## [ABOUT THIS EXERCISE]
Could you show each line of the records that contains the word "below"?

Data items:
===
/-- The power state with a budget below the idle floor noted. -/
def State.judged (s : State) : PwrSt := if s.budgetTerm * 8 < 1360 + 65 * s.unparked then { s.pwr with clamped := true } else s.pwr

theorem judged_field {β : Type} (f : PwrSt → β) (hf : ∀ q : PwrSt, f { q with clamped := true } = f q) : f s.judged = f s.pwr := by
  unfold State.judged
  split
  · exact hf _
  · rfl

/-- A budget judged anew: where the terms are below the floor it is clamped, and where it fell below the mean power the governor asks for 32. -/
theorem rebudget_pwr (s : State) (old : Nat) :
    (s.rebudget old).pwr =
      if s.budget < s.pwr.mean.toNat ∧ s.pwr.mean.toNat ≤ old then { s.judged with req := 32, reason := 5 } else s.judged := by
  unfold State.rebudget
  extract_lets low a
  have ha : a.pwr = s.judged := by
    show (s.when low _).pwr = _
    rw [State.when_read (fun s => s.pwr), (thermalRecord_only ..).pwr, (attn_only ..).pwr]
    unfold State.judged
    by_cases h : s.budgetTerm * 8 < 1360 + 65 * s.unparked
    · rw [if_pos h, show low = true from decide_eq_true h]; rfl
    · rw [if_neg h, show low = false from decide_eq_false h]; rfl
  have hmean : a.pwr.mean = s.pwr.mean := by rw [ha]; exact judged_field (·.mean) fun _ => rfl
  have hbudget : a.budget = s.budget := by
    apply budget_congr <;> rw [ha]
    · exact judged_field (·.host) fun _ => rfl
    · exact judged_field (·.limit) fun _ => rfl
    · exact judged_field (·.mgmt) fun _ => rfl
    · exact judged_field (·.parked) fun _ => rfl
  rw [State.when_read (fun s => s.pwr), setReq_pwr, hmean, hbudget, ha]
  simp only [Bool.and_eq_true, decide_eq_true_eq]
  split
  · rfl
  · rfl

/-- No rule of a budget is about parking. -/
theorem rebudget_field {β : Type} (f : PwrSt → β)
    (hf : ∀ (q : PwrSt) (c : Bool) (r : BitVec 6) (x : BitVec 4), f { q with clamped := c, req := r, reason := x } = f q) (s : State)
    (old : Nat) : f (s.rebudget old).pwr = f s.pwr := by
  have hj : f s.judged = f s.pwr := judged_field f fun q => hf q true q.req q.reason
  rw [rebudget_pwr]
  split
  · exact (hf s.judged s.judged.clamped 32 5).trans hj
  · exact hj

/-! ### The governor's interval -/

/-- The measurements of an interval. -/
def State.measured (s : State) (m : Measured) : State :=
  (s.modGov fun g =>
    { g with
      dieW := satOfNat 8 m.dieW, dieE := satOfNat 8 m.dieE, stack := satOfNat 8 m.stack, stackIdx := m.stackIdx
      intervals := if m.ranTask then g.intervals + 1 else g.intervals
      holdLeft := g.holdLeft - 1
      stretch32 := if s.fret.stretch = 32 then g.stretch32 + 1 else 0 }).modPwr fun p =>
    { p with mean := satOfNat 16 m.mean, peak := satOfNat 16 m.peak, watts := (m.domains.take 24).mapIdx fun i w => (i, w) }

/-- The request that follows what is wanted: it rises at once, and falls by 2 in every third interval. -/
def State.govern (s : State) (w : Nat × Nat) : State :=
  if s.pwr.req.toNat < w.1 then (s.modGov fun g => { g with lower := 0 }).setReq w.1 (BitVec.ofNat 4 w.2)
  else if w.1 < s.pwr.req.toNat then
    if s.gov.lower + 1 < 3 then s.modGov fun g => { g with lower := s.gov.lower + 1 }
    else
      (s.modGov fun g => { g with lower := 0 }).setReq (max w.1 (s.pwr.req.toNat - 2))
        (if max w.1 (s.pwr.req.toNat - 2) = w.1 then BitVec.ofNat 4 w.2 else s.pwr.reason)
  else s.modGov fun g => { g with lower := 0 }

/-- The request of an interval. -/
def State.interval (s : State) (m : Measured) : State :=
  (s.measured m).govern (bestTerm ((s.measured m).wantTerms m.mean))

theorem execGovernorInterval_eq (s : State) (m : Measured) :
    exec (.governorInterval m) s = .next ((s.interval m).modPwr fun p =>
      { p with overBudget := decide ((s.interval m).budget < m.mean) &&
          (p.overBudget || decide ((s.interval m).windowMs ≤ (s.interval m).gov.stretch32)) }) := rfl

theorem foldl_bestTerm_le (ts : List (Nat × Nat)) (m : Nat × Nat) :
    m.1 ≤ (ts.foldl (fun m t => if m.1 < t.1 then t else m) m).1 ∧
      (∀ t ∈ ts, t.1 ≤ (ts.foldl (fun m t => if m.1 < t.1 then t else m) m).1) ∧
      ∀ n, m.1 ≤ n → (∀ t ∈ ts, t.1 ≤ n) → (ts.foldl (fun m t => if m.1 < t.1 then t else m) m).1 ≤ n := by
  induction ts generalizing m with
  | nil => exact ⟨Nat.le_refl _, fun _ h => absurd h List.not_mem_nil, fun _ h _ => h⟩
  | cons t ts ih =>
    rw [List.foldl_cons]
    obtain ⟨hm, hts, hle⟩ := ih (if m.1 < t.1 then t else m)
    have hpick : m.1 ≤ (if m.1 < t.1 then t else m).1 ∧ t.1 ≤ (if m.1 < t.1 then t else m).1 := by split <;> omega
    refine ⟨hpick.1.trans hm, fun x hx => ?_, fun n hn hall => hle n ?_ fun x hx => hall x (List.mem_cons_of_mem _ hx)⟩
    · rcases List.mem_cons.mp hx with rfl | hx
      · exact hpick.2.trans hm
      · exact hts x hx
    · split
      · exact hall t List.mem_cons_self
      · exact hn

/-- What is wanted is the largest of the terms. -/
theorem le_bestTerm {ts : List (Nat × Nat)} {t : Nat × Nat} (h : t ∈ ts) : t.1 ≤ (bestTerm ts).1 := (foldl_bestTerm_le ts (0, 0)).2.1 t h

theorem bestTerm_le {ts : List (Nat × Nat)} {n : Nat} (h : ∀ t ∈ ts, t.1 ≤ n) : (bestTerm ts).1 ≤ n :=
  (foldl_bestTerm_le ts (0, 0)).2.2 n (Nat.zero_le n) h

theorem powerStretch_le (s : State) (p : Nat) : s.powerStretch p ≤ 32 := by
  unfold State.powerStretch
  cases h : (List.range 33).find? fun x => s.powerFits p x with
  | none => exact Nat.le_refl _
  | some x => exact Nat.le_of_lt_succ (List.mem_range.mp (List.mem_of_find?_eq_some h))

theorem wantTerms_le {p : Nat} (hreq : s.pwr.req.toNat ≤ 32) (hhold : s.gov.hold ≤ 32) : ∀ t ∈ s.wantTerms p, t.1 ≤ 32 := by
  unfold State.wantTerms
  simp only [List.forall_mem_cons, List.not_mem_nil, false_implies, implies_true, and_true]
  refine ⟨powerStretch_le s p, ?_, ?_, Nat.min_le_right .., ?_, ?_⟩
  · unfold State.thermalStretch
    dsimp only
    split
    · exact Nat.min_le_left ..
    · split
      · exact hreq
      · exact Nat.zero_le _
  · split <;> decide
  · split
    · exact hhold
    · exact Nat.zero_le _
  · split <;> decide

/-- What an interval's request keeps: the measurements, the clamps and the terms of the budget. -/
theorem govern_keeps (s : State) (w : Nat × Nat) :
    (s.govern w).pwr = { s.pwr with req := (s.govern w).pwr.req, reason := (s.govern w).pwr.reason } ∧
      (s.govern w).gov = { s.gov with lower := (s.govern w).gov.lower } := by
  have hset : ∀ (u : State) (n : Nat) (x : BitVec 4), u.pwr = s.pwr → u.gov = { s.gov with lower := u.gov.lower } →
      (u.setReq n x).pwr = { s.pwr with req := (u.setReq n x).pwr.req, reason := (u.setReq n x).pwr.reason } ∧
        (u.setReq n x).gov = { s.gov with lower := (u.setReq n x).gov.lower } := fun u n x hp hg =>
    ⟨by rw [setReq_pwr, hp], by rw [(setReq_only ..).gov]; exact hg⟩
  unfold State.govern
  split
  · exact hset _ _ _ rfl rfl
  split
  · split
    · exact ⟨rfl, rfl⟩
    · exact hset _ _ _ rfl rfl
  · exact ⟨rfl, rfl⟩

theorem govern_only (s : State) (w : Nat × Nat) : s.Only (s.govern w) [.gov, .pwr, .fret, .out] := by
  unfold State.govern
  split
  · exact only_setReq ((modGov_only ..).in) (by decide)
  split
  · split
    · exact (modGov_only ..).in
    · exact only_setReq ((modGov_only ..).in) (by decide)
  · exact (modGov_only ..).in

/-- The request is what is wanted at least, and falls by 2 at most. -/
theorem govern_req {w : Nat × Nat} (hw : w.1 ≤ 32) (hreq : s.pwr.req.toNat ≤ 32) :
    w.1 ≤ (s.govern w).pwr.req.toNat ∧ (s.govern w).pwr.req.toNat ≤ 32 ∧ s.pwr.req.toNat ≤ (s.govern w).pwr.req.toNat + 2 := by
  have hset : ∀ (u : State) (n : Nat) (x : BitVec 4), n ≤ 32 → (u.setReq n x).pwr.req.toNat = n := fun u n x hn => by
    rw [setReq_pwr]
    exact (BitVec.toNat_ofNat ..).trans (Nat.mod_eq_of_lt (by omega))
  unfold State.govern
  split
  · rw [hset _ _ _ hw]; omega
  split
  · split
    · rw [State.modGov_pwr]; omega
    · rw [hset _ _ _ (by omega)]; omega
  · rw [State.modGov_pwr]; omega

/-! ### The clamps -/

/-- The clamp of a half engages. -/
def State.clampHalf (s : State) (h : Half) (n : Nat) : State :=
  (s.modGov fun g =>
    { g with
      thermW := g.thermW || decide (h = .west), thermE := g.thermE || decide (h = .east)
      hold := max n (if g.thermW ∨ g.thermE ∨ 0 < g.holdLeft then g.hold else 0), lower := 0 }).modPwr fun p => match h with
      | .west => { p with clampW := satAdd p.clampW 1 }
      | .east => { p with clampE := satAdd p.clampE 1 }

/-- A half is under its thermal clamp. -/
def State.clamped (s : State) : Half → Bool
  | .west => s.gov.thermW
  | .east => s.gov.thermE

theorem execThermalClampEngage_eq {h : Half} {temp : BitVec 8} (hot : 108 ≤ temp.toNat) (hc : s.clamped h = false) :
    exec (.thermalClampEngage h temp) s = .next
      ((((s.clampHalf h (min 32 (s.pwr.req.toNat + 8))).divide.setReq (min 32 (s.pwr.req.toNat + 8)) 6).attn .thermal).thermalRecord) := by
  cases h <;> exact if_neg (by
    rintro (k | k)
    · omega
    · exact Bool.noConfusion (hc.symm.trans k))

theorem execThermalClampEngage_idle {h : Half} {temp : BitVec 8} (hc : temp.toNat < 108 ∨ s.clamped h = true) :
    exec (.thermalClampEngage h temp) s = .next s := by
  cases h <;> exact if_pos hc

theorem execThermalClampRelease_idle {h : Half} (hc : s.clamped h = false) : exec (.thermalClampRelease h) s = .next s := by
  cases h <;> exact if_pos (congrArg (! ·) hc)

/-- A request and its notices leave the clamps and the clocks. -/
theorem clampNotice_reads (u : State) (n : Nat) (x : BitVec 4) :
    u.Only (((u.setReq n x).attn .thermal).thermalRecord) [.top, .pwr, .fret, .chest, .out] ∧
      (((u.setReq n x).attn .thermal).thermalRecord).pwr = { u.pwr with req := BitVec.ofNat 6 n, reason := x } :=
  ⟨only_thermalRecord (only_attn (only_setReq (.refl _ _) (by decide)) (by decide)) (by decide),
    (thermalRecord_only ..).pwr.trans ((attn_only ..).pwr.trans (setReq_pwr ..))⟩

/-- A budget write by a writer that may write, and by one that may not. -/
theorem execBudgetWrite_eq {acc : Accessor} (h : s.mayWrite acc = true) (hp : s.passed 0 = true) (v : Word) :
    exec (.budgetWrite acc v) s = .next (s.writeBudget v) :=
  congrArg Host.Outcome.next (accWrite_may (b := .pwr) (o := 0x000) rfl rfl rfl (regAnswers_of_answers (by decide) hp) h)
===
## [SOLUTION FOR THIS PROBLEM]
/-- The power state with a budget below the idle floor noted. -/
/-- A budget judged anew: where the terms are below the floor it is clamped, and where it fell below the mean power the governor asks for 32. -/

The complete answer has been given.